PBSA investment reaches £830m in Q2 2025

Knight Frank calculated that the figure takes half-year investment volumes in the PBSA sector to around £1.6bn.

Newcastle PBSA development sold by Knight Frank | PBSA News
Newcastle PBSA development sold by Knight Frank.

Knight Frank has reported that investment in the purpose-built student accommodation (PBSA) sector in Q2 2025 hit £830m.

This takes half year investment volumes to c. £1.6bn. The six-month total sits above the long-run average of £1.1bn, reflecting a healthy first half of the year.

“Latest June deadline data from UCAS points to a healthy intake of undergraduate students for the 2025/26 academic year (+1.3% applicant growth).

“Green shoots for the market in growth of international applicants (+2.2%), driven by Chinese applicants (+9.8%), but with less than 60,000 bedrooms presently under construction across the UK, the misalignment between demand and supply remains the crux of the market.”

Alistair Walters, Senior Research Analyst – Student Property, Knight Frank

The second half of the year is predicted to be even stronger than H1, with £2bn worth of PBSA schemes and portfolios currently on the market or under offer.

“Despite the healthy turnover achieved in Q2, the market has not been without its challenges. Significant delays at the Building Safety Regulator as a result of Gateway 2, planning challenges and high build costs are all having an impact on land sales and forward fundings.

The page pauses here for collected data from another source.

-- ==== Sys2Proof/Machine/Memory.lean ====
section
/-! DEFINITION. The memory hierarchy: page walks and TLBs (spec/02 R33 to R35, spec/10 R188, R189), homes (R35, R163,
R185), the bench map (R60, R199), L1 and guest L2 lines with fills, write-downs and self-invalidation (R186, R187,
R354), and single accesses at their site (R197). -/

namespace Sys2Proof.Machine

/-! ### Page walks -/

/-- TINFO of XLATE (R189). -/
def XlateFail.info (f : XlateFail) : Word := BitVec.ofNat 32 (f.why * 16 + f.lvl)

/-- A bit field of a number. -/
def fieldOf (x lo w : Nat) : Nat := x / 2 ^ lo % 2 ^ w

/-- The home of a line under a page's PLACE and DIE (R35). -/
def homeOf (place die pa : Nat) : HomeId :=
  match place with
  | 0 => .die (fieldOf pa 12 2 ^^^ fieldOf pa 14 2)
  | 1 => .die die
  | 2 => .base
  | _ => .peer

/-- The page entry at an index of a table, read at its physical address through its home (R189). -/
def State.pte (s : State) (table idx : Nat) : Nat := leNat (readBytes s.mem (table + 8 * idx) 8)

/-- The reserved bits of an entry (R33): in a table pointer every bit but V, L and PA; in a leaf [63], [58:52], [11:7],
a DIE outside PLACE 01, and S64 at levels 2 and 3. -/
def pteReserved (e lvl : Nat) : Bool :=
  if fieldOf e 1 1 = 0 then fieldOf e 52 12 != 0 || fieldOf e 2 10 != 0
  else
    fieldOf e 63 1 != 0 || fieldOf e 52 7 != 0 || fieldOf e 7 5 != 0 ||
      (fieldOf e 61 2 != 1 && fieldOf e 59 2 != 0) || ((lvl == 2 || lvl == 3) && fieldOf e 5 1 == 1)

/-- Bytes a leaf at a level maps; S64 at level 1 makes 64 KiB (R34). -/
def pageSize (lvl : Nat) (s64 : Bool) : Nat :=
  if lvl = 3 then 2 ^ 30 else if lvl = 2 then 2 ^ 21 else if s64 then 2 ^ 16 else 2 ^ 12

/-- The sixteen level-1 entries of a 64 KiB page agree (R34). -/
def State.s64Ok (s : State) (table idx e : Nat) : Bool :=
  let first := idx / 16 * 16
  let pa0 := fieldOf e 12 40 - (idx - first)
  (List.range 16).all fun k =>
    let x := s.pte table (first + k)
    x == e - fieldOf e 12 40 * 2 ^ 12 + (pa0 + k) * 2 ^ 12

/-- The translation of a leaf. -/
def leafEntry (asid va lvl e : Nat) : TlbEntry :=
  let s64 := lvl == 1 && fieldOf e 5 1 == 1
  let size := pageSize lvl s64
  { asid := asid, global := fieldOf e 6 1 == 1, base := va / size * size, size := size,
    pa := (fieldOf e 12 40 * 2 ^ 12) / size * size, home := BitVec.ofNat 2 (fieldOf e 61 2), die := fieldOf e 59 2,
    prv := fieldOf e 4 1 == 1, x := fieldOf e 3 1 == 1, w := fieldOf e 2 1 == 1 }

/-- The checks of one entry, in the order of R189, and the descent: at most `lvl` entries are read. An S64 entry whose
PA[15:12] differ from VA[15:12] counts as misaligned, WHY 4 (log 36). -/
def State.walkFrom (s : State) (asid va table : Nat) : Nat → Except XlateFail (TlbEntry × Nat)
  | 0 => .error ⟨3, 1⟩
  | lvl + 1 =>
    let l := lvl + 1
    let idx := fieldOf va (12 + 9 * lvl) 9
    let e := s.pte table idx
    let leaf := fieldOf e 1 1 == 1
    if fieldOf e 0 1 = 0 then .error ⟨1, l⟩
    else if pteReserved e l then .error ⟨2, l⟩
    else if (leaf && 3 < l) || (!leaf && l == 1) then .error ⟨3, l⟩
    else if !leaf then s.walkFrom asid va (fieldOf e 12 40 * 2 ^ 12) lvl
    else
      let s64 := l == 1 && fieldOf e 5 1 == 1
      let pa := fieldOf e 12 40 * 2 ^ 12
      if (if s64 then fieldOf pa 12 4 != idx % 16 else pa % pageSize l false != 0) then .error ⟨4, l⟩
      else if s64 && !s.s64Ok table idx e then .error ⟨5, l⟩
      else .ok (leafEntry asid va l e, l)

“Appetite from investors has shifted to standing stock as a first preference. For these deals, fire safety is elongating deal times, while a later leasing cycle this year is contributing to a more cautious market particularly for stock in secondary locations.

“Prime assets in Russell Group cities, or assets and portfolios where investors can see a genuine value add opportunity, continue to attract high levels of interest and strong bidding activity.”

Merelina Sykes, Joint Head of Student Property, Knight Frank

Over 1,600 student bedrooms have been added to supply so far in 2025, with 17,802 expected to be delivered in time for the 2025/26 academic cycle. London, Nottingham and Leeds are expected to see the largest increases in supply.

“While the outlook remains far from certain given recent weaker economic data, further falls in the cost of debt have the potential to shift the investment and funding landscape.

“Financial markets are pricing in two further rate cuts in H2 2025 which will ensure that the all-in cost of debt for both operational assets and development finance become more competitive.”